**WORK ORDER**
Copy each line containing "commandResult" from the listing below.

**GIVEN ENTRIES**
theorem execStore_keeps {s0 : State} {t : Nat} {s : State} (hs : s0.Keeps s) :
    s0.AnsKeeps (execStore t s) := by
  unfold execStore
  repeat' with_reducible first
    | assumption
    | exact State.Keeps.refl _
    | intro _
    | lift_lets
    | apply keeps_ite
    | apply State.dhold_keeps
    | apply State.dissue_keeps
    | apply State.endProgram_keeps
    | apply State.mlnAccept_keeps
    | apply State.pageWrite_keeps
    | apply State.programFault_keeps
    | apply State.region_keeps
    | apply State.setThread_keeps
    | apply State.xlate_keeps
    | apply State.AnsKeeps.next
    | split
    | fail_if_no_progress refine keeps_mk rfl rfl rfl rfl rfl rfl rfl rfl rfl rfl rfl rfl rfl rfl ?_
    | refine keeps_eq2 ?_ (by assumption)
    | refine keeps_eq3 ?_ (by assumption)
    | refine keeps_eq4 ?_ (by assumption)
    | refine keeps_eqs ?_ (by assumption)
    | refine keeps_eqo ?_ (by assumption)

theorem execTime_keeps {s0 : State} {t : Nat} {s : State} (hs : s0.Keeps s) :
    s0.AnsKeeps (execTime t s) := by
  unfold execTime
  repeat' with_reducible first
    | assumption
    | exact State.Keeps.refl _
    | intro _
    | lift_lets
    | apply keeps_ite
    | apply State.dissue_keeps
    | apply State.setThread_keeps
    | apply State.AnsKeeps.next

theorem execCmo_keeps {s0 : State} {t : Nat} {s : State} (hs : s0.Keeps s) :
    s0.AnsKeeps (execCmo t s) := by
  unfold execCmo
  repeat' with_reducible first
    | assumption
    | exact State.Keeps.refl _
    | intro _
    | lift_lets
    | apply keeps_ite
    | apply State.dissue_keeps
    | apply State.maintRange_keeps
    | apply State.setThread_keeps
    | apply State.AnsKeeps.next

theorem State.queueLaunch_keeps {s0 : State} {s : State} {t : Nat} {th : Thread} {a : Nat} {plat : Option PlatRange} (hs : s0.Keeps s) :
    s0.Keeps (State.queueLaunch s t th a plat) := by
  unfold State.queueLaunch
  repeat' with_reducible first
    | assumption
    | exact State.Keeps.refl _
    | intro _
    | lift_lets
    | apply keeps_ite
    | apply State.dhold_keeps
    | apply State.endProgram_keeps
    | apply State.programFault_keeps
    | apply State.setThread_keeps
    | apply State.vaRead_keeps
    | split
    | fail_if_no_progress refine keeps_mk rfl rfl rfl rfl rfl rfl rfl rfl rfl rfl rfl rfl rfl rfl ?_
    | refine keeps_eq2 ?_ (by assumption)

theorem execLaunch_keeps {s0 : State} {t : Nat} {host : HostData} {s : State} (hs : s0.Keeps s) :
    s0.AnsKeeps (execLaunch t host s) := by
  unfold execLaunch
  repeat' with_reducible first
    | assumption
    | exact State.Keeps.refl _
    | intro _
    | lift_lets
    | apply keeps_ite
    | apply State.dissue_keeps
    | apply State.queueLaunch_keeps
    | apply State.withHost_keeps
    | apply State.AnsKeeps.next

theorem execLaunchPlat_keeps {s0 : State} {t : Nat} {host : HostData} {s : State} (hs : s0.Keeps s) :
    s0.AnsKeeps (execLaunchPlat t host s) := by
  unfold execLaunchPlat
  repeat' with_reducible first
    | assumption
    | exact State.Keeps.refl _
    | intro _
    | lift_lets
    | apply keeps_ite
    | apply State.count_keeps
    | apply State.dhold_keeps
    | apply State.dissue_keeps
    | apply State.endProgram_keeps
    | apply State.queueLaunch_keeps
    | apply State.withHost_keeps
    | apply State.AnsKeeps.next

theorem execJoin_keeps {s0 : State} {t : Nat} {s : State} (hs : s0.Keeps s) :
    s0.AnsKeeps (execJoin t s) := by
  unfold execJoin
  repeat' with_reducible first
    | assumption
    | exact State.Keeps.refl _
    | intro _
    | lift_lets
    | apply keeps_ite
    | apply State.dhold_keeps
    | apply State.dissue_keeps
    | apply State.setThread_keeps
    | apply State.AnsKeeps.next
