-- ==== Sys2Proof/WellFormed.lean ====
section
/-! DEFINITION. Which commands are ones that can reach the part: accesses inside their BAR, requests and messages whose fields fit the
widths that the spec gives them. The type of an operand already says so for numbered units. -/

namespace Sys2Proof

/-- An access of BAR0 (R5, R481): `size` bytes of one request, inside 32 MiB. -/
def barAccess (off size : Nat) : Bool := decide (0 < size) && decide (size ≤ 4096) && decide (off + size ≤ 0x2000000)

/-- A doorbell write (R485): of one request, inside its page. -/
def doorbellSize (size : Nat) : Bool := decide (0 < size) && decide (size ≤ 4096)

/-- A Mainline message whose fields fit the header of R460. -/
def Machine.Msg.wf (m : Machine.Msg) : Bool :=
  decide (m.typ < 256) && decide (m.cls < 4) && decide (m.src < 256) && decide (m.dst < 256) && decide (m.seq < 65536) &&
    decide (m.flow < 65536) && decide (m.addr < 2 ^ 64) && decide (m.len < 65536) && decide (m.tenant < 256) &&
    decide (m.status < 256) && decide (m.tag < 2 ^ 32)

/-- A RoCE request whose fields fit (R502). -/
def Machine.Inbound.wf (m : Machine.Inbound) : Bool := decide (m.psn < 2 ^ 24) && decide (m.len < 2 ^ 32)

/-- What the host answers: words at aligned bus addresses (R491). -/
def Machine.HostData.wf (h : Machine.HostData) : Bool := h.words.all (fun w => decide (w.1 < 2 ^ 64) && decide (w.1 % 8 = 0))

/-- The physical errors that a maintenance window reports lie in the stacks (R298, R546). -/
def Machine.MaintWork.wf (w : Machine.MaintWork) : Bool := w.scrub.all (fun e => decide (32 * e.1 < 0x4800000000))

/-- A wear sample covers the 16 clusters, the 88 lanes and the three dies (R604). -/
def Machine.WearReading.wf (w : Machine.WearReading) : Bool :=
  decide (w.drift.length = 16) && decide (w.eye.length = 88) && decide (w.tj.length = 3)

/-- What a module holds when it leaves the factory fits its flash and fuses (R11, R576). -/
def Machine.Factory.wf (f : Machine.Factory) : Bool :=
  decide (f.ownerHash.length ≤ 8) && f.ownerHash.all (fun h => decide (h < 2 ^ 384)) && f.ownerKeys.all (fun k => decide (k < 2 ^ 768))

/-- Can the command reach the part? -/
def Instr.wf : Instr → Bool
  | .registerWrite _ off size _ => barAccess off size
  | .rcCounterRead _ off size => barAccess off size
  | .mxCounterLatch _ _ size => size = 4 || size = 8
  | .debugMemoryRead _ size => size = 4 || size = 8
  | .debugMemoryWrite _ size _ => size = 4 || size = 8
  | .standbyPowerOn f _ => f.wf
  | .numvfsWrite num => decide (num < 65536)
  | .pageWalk _ _ _ va _ h => decide (va < 2 ^ 48) && h.wf
  | .sqTail _ _ size _ => doorbellSize size
  | .cqHead _ _ size reg _ => doorbellSize size && (!reg || size = 4 || size = 8)
  | .configRequest _ (.read off) => decide (off < 4096) && off % 4 = 0
  | .hostWindowWrite off data => decide (0 < data.length) && decide (off + data.length ≤ 0x4000000)
  | .hostWindowRead off len => decide (0 < len) && decide (off + len ≤ 0x4000000)
  | .rdmaAck _ psn => decide (psn < 2 ^ 24)
  | .inboundWrite m | .inboundWriteImm m | .inboundRead m | .inboundSend m => m.wf
  | .messageForward m | .writeReceive m | .readReceive m | .readRsp m | .remoteSignalReceive m | .mlnAck m | .linkDown m
  | .linkUp m | .peerDown m | .flowLate m | .flowDown m | .mlnEpoch m | .pairReset m => m.wf
  | .controlWindow heard => heard.all (fun h => decide (h.hops < 32))
  | .replayRequest _ _ delayed => delayed.all (fun d => decide (d < 4096))
  | .getCertificate _ off len => decide (off < 65536) && decide (len < 65536)
  | .maintWindowOpen _ w | .maintOverrun _ _ _ w => w.wf
  | .wearSample r => r.wf
  | .copyEntry _ h | .patch _ h | .create _ h | .copyDone _ h => h.wf
  | .tcopySlotComplete _ _ h | .tcopySlotFault _ _ h _ => h.wf
  | .launchStart _ h | .dispLoadt _ h | .dispLaunch _ h | .dispLaunchPlat _ h | .dispatchCopy _ h | .dispTbatch _ h
  | .dispTexit _ h | .dispTadvance _ h | .dumpDone _ h => h.wf
  | .producerPoll _ h | .send _ h | .sendImm _ h | .rdmaWrite _ h | .writeImm _ h | .rdmaRead _ h | .ackTimeout _ h
  | .rnrNakReceive _ h | .rawFrameReceive _ _ h | .censusDone _ h => h.wf
  | _ => true

end Sys2Proof
end

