-- ==== Sys2Proof/Tests/Slice0.lean ====
section
/-! SUPPORT. Tests: ill-formed commands that the check refuses, one state and operands for each statement that has hypotheses (with the
boundary values of its ranges), and single steps on small states. -/

open Sys2Proof Sys2Proof.Machine

namespace Sys2Proof.Tests

-- one theorem at a time: each of them waits for the kernel, and waiting threads take memory
set_option Elab.async false

/-! ### WellFormed: an ill-formed term for each check, refused -/

/-- A Mainline message that is well-formed; the tests below spoil one field each. -/
def msg : Msg := ⟨1, 2, false, false, 1, 0, 0, 0, 0, 16, 0, 0, 0, 0, []⟩

/-- An inbound RDMA request that is well-formed. -/
def inb : Inbound := ⟨0, 5, 0, true, false, 0, 0, 0, none, []⟩

/-- No answer of the host. -/
def noHost : HostData := ⟨[], .ok⟩

/-- A host answer at a misaligned bus address. -/
def badHost : HostData := ⟨[(4, 0)], .ok⟩

theorem test_wf_bar_access : (Instr.registerWrite 0 0 0 0).wf = false ∧ (Instr.registerWrite 0 0 4097 0).wf = false ∧
    (Instr.rcCounterRead 0 0x1FFFFFC 8).wf = false ∧ (Instr.rcCounterRead 0 0x1FFFFF8 8).wf = true := by decide
theorem test_wf_latch_size : (Instr.mxCounterLatch 0 0 2).wf = false ∧ (Instr.mxCounterLatch 0 0 8).wf = true := by decide
theorem test_wf_debug_size : (Instr.debugMemoryRead 0 16).wf = false ∧ (Instr.debugMemoryWrite 0 1 0).wf = false ∧
    (Instr.debugMemoryRead 0 4).wf = true := by decide
theorem test_wf_factory : (Instr.standbyPowerOn ⟨[], 0, 0, List.replicate 9 0, 0, 0, 0, []⟩ 0).wf = false ∧
    (Instr.standbyPowerOn ⟨[], 0, 0, [2 ^ 384], 0, 0, 0, []⟩ 0).wf = false ∧
    (Instr.standbyPowerOn ⟨[], 0, 0, [], 0, 0, 0, [2 ^ 768]⟩ 0).wf = false ∧
    (Instr.standbyPowerOn ⟨[], 0, 0, List.replicate 8 0, 0, 0, 64, [2 ^ 768 - 1]⟩ 3).wf = true := by decide +kernel
theorem test_wf_numvfs : (Instr.numvfsWrite 65536).wf = false ∧ (Instr.numvfsWrite 65535).wf = true := by decide
theorem test_wf_page_walk : (Instr.pageWalk .hub 0 0 (2 ^ 48) .r noHost).wf = false ∧
    (Instr.pageWalk .hub 0 0 0 .r badHost).wf = false ∧ (Instr.pageWalk .hub 7 4095 (2 ^ 48 - 1) .x noHost).wf = true := by decide +kernel
theorem test_wf_doorbells : (Instr.sqTail 0 0 0 0).wf = false ∧ (Instr.cqHead 0 0 4097 false 0).wf = false ∧
    (Instr.cqHead 0 0 2 true 0).wf = false ∧ (Instr.cqHead 0 0 2 false 0).wf = true := by decide
theorem test_wf_config_request : (Instr.configRequest 0 (.read 4096)).wf = false ∧ (Instr.configRequest 0 (.read 2)).wf = false ∧
    (Instr.configRequest 0 (.read 4092)).wf = true := by decide
theorem test_wf_host_window : (Instr.hostWindowWrite 0 []).wf = false ∧ (Instr.hostWindowWrite 0x3FFFFFF [none, none]).wf = false ∧
    (Instr.hostWindowRead 0 0).wf = false ∧ (Instr.hostWindowRead 0x3FFFFFF 2).wf = false ∧
    (Instr.hostWindowRead 0x3FFFFFF 1).wf = true := by decide
theorem test_wf_rdma_ack : (Instr.rdmaAck 0 (2 ^ 24)).wf = false ∧ (Instr.rdmaAck 0 (2 ^ 24 - 1)).wf = true := by decide +kernel
theorem test_wf_inbound : (Instr.inboundWrite { inb with psn := 2 ^ 24 }).wf = false ∧
    (Instr.inboundRead { inb with len := 2 ^ 32 }).wf = false ∧ (Instr.inboundSend inb).wf = true := by decide +kernel
theorem test_wf_message : (Instr.writeReceive { msg with typ := 256 }).wf = false ∧ (Instr.readReceive { msg with cls := 4 }).wf = false ∧
    (Instr.mlnAck { msg with src := 256 }).wf = false ∧ (Instr.linkDown { msg with dst := 256 }).wf = false ∧
    (Instr.linkUp { msg with seq := 65536 }).wf = false ∧ (Instr.peerDown { msg with flow := 65536 }).wf = false ∧
    (Instr.flowLate { msg with addr := 2 ^ 64 }).wf = false ∧ (Instr.flowDown { msg with len := 65536 }).wf = false ∧
    (Instr.mlnEpoch { msg with tenant := 256 }).wf = false ∧ (Instr.pairReset { msg with status := 256 }).wf = false ∧
    (Instr.messageForward { msg with tag := 2 ^ 32 }).wf = false ∧ (Instr.readRsp msg).wf = true := by decide +kernel
theorem test_wf_control_window : (Instr.controlWindow [⟨0, 32, 0, []⟩]).wf = false ∧ (Instr.controlWindow [⟨0, 31, 0, []⟩]).wf = true := by
  decide
theorem test_wf_replay : (Instr.replayRequest 0 false [4096]).wf = false ∧ (Instr.replayRequest 0 false [4095]).wf = true := by decide
theorem test_wf_get_certificate : (Instr.getCertificate .doe 65536 0).wf = false ∧ (Instr.getCertificate .doe 0 65536).wf = false ∧
    (Instr.getCertificate .doe 65535 65535).wf = true := by decide
theorem test_wf_maintenance : (Instr.maintWindowOpen 0 ⟨none, none, [(0x240000000, .lost)], 0⟩).wf = false ∧
    (Instr.maintOverrun 0 0 0 ⟨none, none, [(0x23FFFFFFF, .corrected)], 0⟩).wf = true := by decide +kernel
theorem test_wf_wear : (Instr.wearSample ⟨[], List.replicate 88 none, [0, 0, 0]⟩).wf = false ∧
    (Instr.wearSample ⟨List.replicate 16 0, [], [0, 0, 0]⟩).wf = false ∧
    (Instr.wearSample ⟨List.replicate 16 0, List.replicate 88 none, []⟩).wf = false ∧
    (Instr.wearSample ⟨List.replicate 16 0, List.replicate 88 none, [0, 0, 0]⟩).wf = true := by decide +kernel
theorem test_wf_host_data : (Instr.copyEntry 0 badHost).wf = false ∧ (Instr.tcopySlotComplete 0 0 badHost).wf = false ∧
    (Instr.launchStart 0 badHost).wf = false ∧ (Instr.dispLoadt 0 badHost).wf = false ∧ (Instr.send 0 badHost).wf = false ∧
    (Instr.censusDone 0 badHost).wf = false ∧ (Instr.censusDone 0 noHost).wf = true := by decide +kernel
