-- ==== Sys2Proof/Syntax.lean ====
section
/-! DEFINITION. The commands of spec/opcode_table.json, one constructor a row (30_encoding.md rules R55 to R57). -/

namespace Sys2Proof

/-- A command of PENC, with the fields of its argument as the command word carries them. -/
inductive Instr where
  /-- SHOWP (R56): `z` is `CW[31:24]`, accepted at any value and without effect; `pk` is the packed colour `CW[23:0]`. -/
  | showp (z : Byte) (pk : PackedColor)
  /-- SHOWC (R57): brightness, then red, green, blue, in the order of the word's fields from bit 31 down. -/
  | showc (br r g b : Byte)
  deriving DecidableEq, Repr

end Sys2Proof
end

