-- ==== Sys2Proof/Machine/Line.lean ====
section
/-! DEFINITION. The serial line and the LED: what the transport must do with the 9 bytes and what the LED receives (43_commands_and_transport.md
rules R108 to R112). Contract of the platform; the block itself never reads these. -/

namespace Sys2Proof.Machine

/-- The bits of one byte in the order of the line, bit 7 first (R109). -/
def byteOnLine (b : Byte) : List Bool := (List.range 8).map fun j => b.getLsbD (7 - j)

/-- The 72 sub-bits of a write in time order: bytes in index order, back to back (R108, R110). -/
def subBits (buf : PulseBuffer) : List Bool := (bufBytes buf).flatMap byteOnLine

/-- The level of the data line when no frame is on it: low (R110). -/
def idleLevel : Bool := false

/-- The level of the data line around one write, `t` serial clock periods after the write's first sub-bit began: the 72 sub-bits
back to back from 0 to 71, and low before the first and after the last (R110, R111). -/
def levelAt (buf : PulseBuffer) : Int → Bool
  | .ofNat t => (subBits buf).getD t idleLevel
  | .negSucc _ => idleLevel

/-- The data bits that a train of sub-bits carries, in time order: each symbol is high, the bit, low (30_encoding.md R51). A train that
is not made of the two codes carries none (R58). -/
def lineBits : List Bool → Option (List Bool)
  | [] => some []
  | true :: x :: false :: rest => (lineBits rest).map (x :: ·)
  | _ => none

/-- A value from its bits, the most significant first. -/
def ofBitsMsb (l : List Bool) : PackedColor := l.foldl (fun acc x => (acc <<< 1) ||| (if x then 1#24 else 0#24)) 0#24

/-- The colour the LED takes from one whole write: its 24 data bits, `pk[23]` first (R112). -/
def ledReceives (buf : PulseBuffer) : Option PackedColor :=
  match lineBits (subBits buf) with
  | some l => if l.length = 24 then some (ofBitsMsb l) else none
  | none => none

/-- What the LED shows after a write that completed ok (R112); pulses outside the two codes leave it open (U20, log entry 15). -/
def ledAfter (buf : PulseBuffer) : Led :=
  match ledReceives buf with
  | some c => .shows c
  | none => .unspecified

/-- The three sub-bits of a symbol in time order, most significant first (30_encoding.md R50). -/
def symbolBits (s : Symbol) : List Bool := [s.getLsbD 2, s.getLsbD 1, s.getLsbD 0]

/-- High time and low time of the pulse of one data bit, for a sub-bit of `tSub` (R111). -/
def pulseWidths (tSub : Nat) (x : Bool) : Nat × Nat :=
  ((symbolBits (symbol x)).count true * tSub, (symbolBits (symbol x)).count false * tSub)

/-- The time a whole frame takes on the line, for a sub-bit of `tSub` (R111). -/
def frameTime (tSub : Nat) (buf : PulseBuffer) : Nat := (subBits buf).length * tSub

end Sys2Proof.Machine
end

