-- ==== Sys2Proof/Tests/Slice0.lean ====
section
/-! SUPPORT. Small tests. Every expected value is from spec/: the worked examples and derived vectors of 95_test_vectors.md, the
encodings of 30_encoding.md, or the state tables of 10_state.md. -/

namespace Sys2Proof.Tests

open Sys2Proof.Machine

/-! ## Well-formedness: an ill-formed term for each check (00_scope.md R5, 30_encoding.md R60) -/

/-- A platform inside every bound: 2.5 MHz, 50 microseconds. -/
def goodPlatform : Platform := { fSpi := 2500000, cpol := false, cpha := true, tLatch := 50 }

theorem test_wf_instr : (Instr.showp 0xFF 0xFFFFFF).wf = true ∧ (Instr.showc 255 0 0 0).wf = true := by decide
theorem test_wf_scratch_default : wScratchWf Config.wScratch = true ∧ wScratchWf 72 = true := by decide
theorem test_wf_scratch_too_narrow : wScratchWf 64 = false := by decide
theorem test_wf_scratch_not_bytes : wScratchWf 76 = false := by decide
theorem test_wf_platform : goodPlatform.wf = true := by decide
theorem test_wf_platform_too_fast : Platform.wf { goodPlatform with fSpi := 4000001 } = false := by decide
theorem test_wf_platform_too_slow : Platform.wf { goodPlatform with fSpi := 1818181 } = false := by decide
theorem test_wf_platform_latch_too_short : Platform.wf { goodPlatform with tLatch := 49 } = false := by decide
theorem test_wf_line_showp : lineWf (.showp 0xFFFFFF) = true ∧ lineWf (.showp 0x1000000) = false := by decide
theorem test_wf_line_showc_red : lineWf (.showc 256 0 0 0) = false := by decide
theorem test_wf_line_showc_green : lineWf (.showc 0 256 0 0) = false := by decide
theorem test_wf_line_showc_blue : lineWf (.showc 0 0 256 0) = false := by decide
theorem test_wf_line_showc_brightness : lineWf (.showc 0 0 0 256) = false := by decide
theorem test_wf_line_showrgb :
    lineWf (.showrgb 256 0 0) = false ∧ lineWf (.showrgb 0 256 0) = false ∧ lineWf (.showrgb 0 0 256) = false := by decide

/-! ## Decoding: words written out from 30_encoding.md R56 and R57 -/

/-- R56: `0 zzzzzzzz pppppppp pppppppp pppppppp` with z = 0xA5, pk = 0x00FF00 (95 part 2.4). -/
theorem test_decode_showp :
    decode 0b0_10100101_00000000_11111111_00000000#33 = .showp 0xA5 0x00FF00 := by decide

/-- R57: `1 kkkkkkkk rrrrrrrr gggggggg bbbbbbbb` with br = 50, (r, g, b) = (0, 255, 0) (95 E6). -/
theorem test_decode_showc :
    decode 0b1_00110010_00000000_11111111_00000000#33 = .showc 50 0 255 0 := by decide

/-- R57: four different fields, 95 part 2.4 `SHOWC 10, 20, 30, 200`. -/
theorem test_decode_showc_fields : decodeTableWord 40 0x1C80A141E = some (.showc 200 10 20 30) := by decide

theorem test_decode_showp_table : decodeTableWord 33 0x0FFFFFFFF = some (.showp 0xFF 0xFFFFFF) := by decide
theorem test_decode_too_wide : decodeBits 0x200000000 = .error .widerThanCommandWord := by decide
theorem test_encode_showp : encodeWord (.showp 0 0x00FF00) = 0x00000FF00#33 := by decide
theorem test_encode_showc : encodeWord (.showc 255 0x12 0x34 0x56) = 0x1FF123456#33 := by decide
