-- ==== Sys2Proof/Machine/Ops.lean ====
section
/-! DEFINITION. The shared operations: the claims that one block makes on another, the session changes
with all they hand on, completions, fills, the station changes, exchanges and trains. -/

namespace Sys2Proof.Machine

/-! ### Host port -/

/-- The value that a read cycle drives on D15 to D0 (R169). -/
def State.drive (s : State) (w : Word) : State := { s with hpu := { s.hpu with readData := w } }

/-- A host write: ignored while RESET# is held low (R152). -/
def State.onWrite (s : State) (f : State → State) : State := if s.resetLow then s else f s

/-- A host read: 0 and nothing else while RESET# is held low (R152). -/
def State.onRead (s : State) (f : State → State) : State := if s.resetLow then s.drive 0 else f s

/-- A rail event or a moment of the rail: nothing is sensed or timed while RESET# is held low (R152). -/
def State.onRail (s : State) (f : State → State) : State := if s.resetLow then s else f s

/-- The result of a command replaces the one before (R143). -/
def State.commandResult (s : State) (r : CommandResult) : State :=
  { s with hpu := { s.hpu with commandResult := r.code } }

/-! ### Buffer Manager -/

/-- The state of a handle. -/
def State.handle (s : State) (h : Handle) : HandleState := s.bfm.table[h]

/-- A handle takes a state (R1). -/
def State.setHandle (s : State) (h : Handle) (x : HandleState) : State :=
  { s with bfm := { s.bfm with table := s.bfm.table.set h x } }

/-- A handle returns to the transmit side at the tail of the TX Free List (R2, R9, R10). -/
def State.returnTx (s : State) (h : Handle) : State :=
  { s with bfm := { s.bfm with table := s.bfm.table.set h .txFree, txFree := s.bfm.txFree ++ [h] } }

/-- A handle returns to the receive side at the tail of the RX Free List (R2, R10, R13). -/
def State.returnRx (s : State) (h : Handle) : State :=
  { s with bfm := { s.bfm with table := s.bfm.table.set h .rxFree, rxFree := s.bfm.rxFree ++ [h] } }

/-- Payload bytes into a buffer from byte 0 upward (R11, R17). -/
def State.writePayload (s : State) (h : Handle) (bytes : List Byte) : State :=
  { s with bfm := { s.bfm with mem := Memory.writeBytes s.bfm.mem (bufferAddress h 0) bytes } }

/-- The pool built from the reservation total (R4): handles below 128 - R to the transmit side and the
others to the receive side, each list in ascending order; WINSEL and memory as they were. -/
def Bfm.build (b : Bfm) (total : Nat) : Bfm :=
  { b with
    table := Vector.ofFn fun h => if h.val < 128 - total then .txFree else .rxFree
    txFree := (List.finRange 128).filter fun h => h.val < 128 - total
    rxFree := (List.finRange 128).filter fun h => !decide (h.val < 128 - total) }

/-! ### Peer Table and Greet List -/

/-- The record of a station. -/
def State.peer (s : State) (p : StationId) : Peer := s.ssu.peers[p]

/-- A record takes a value (R21). -/
def State.setPeer (s : State) (p : StationId) (q : Peer) : State :=
  { s with ssu := { s.ssu with peers := s.ssu.peers.set p q } }

/-- The session zeroed, ctl_attempts kept (R22): at a GREET frame start and on entry to LOST. -/
def Peer.zeroedKeepCtl (q : Peer) : Peer :=
  { q with creditsHeld := 0, creditSeen := 0, nextSeq := 0, lastRxSeq := none, releasedTotal := 0,
           ackedTotal := 0, theirSess := none }

/-- The session zeroed with ctl_attempts (R22). -/
def Peer.zeroed (q : Peer) : Peer := { q.zeroedKeepCtl with ctlAttempts := 0 }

**SOLUTION BELOW**
def State.commandResult (s : State) (r : CommandResult) : State :=
  { s with hpu := { s.hpu with commandResult := r.code } }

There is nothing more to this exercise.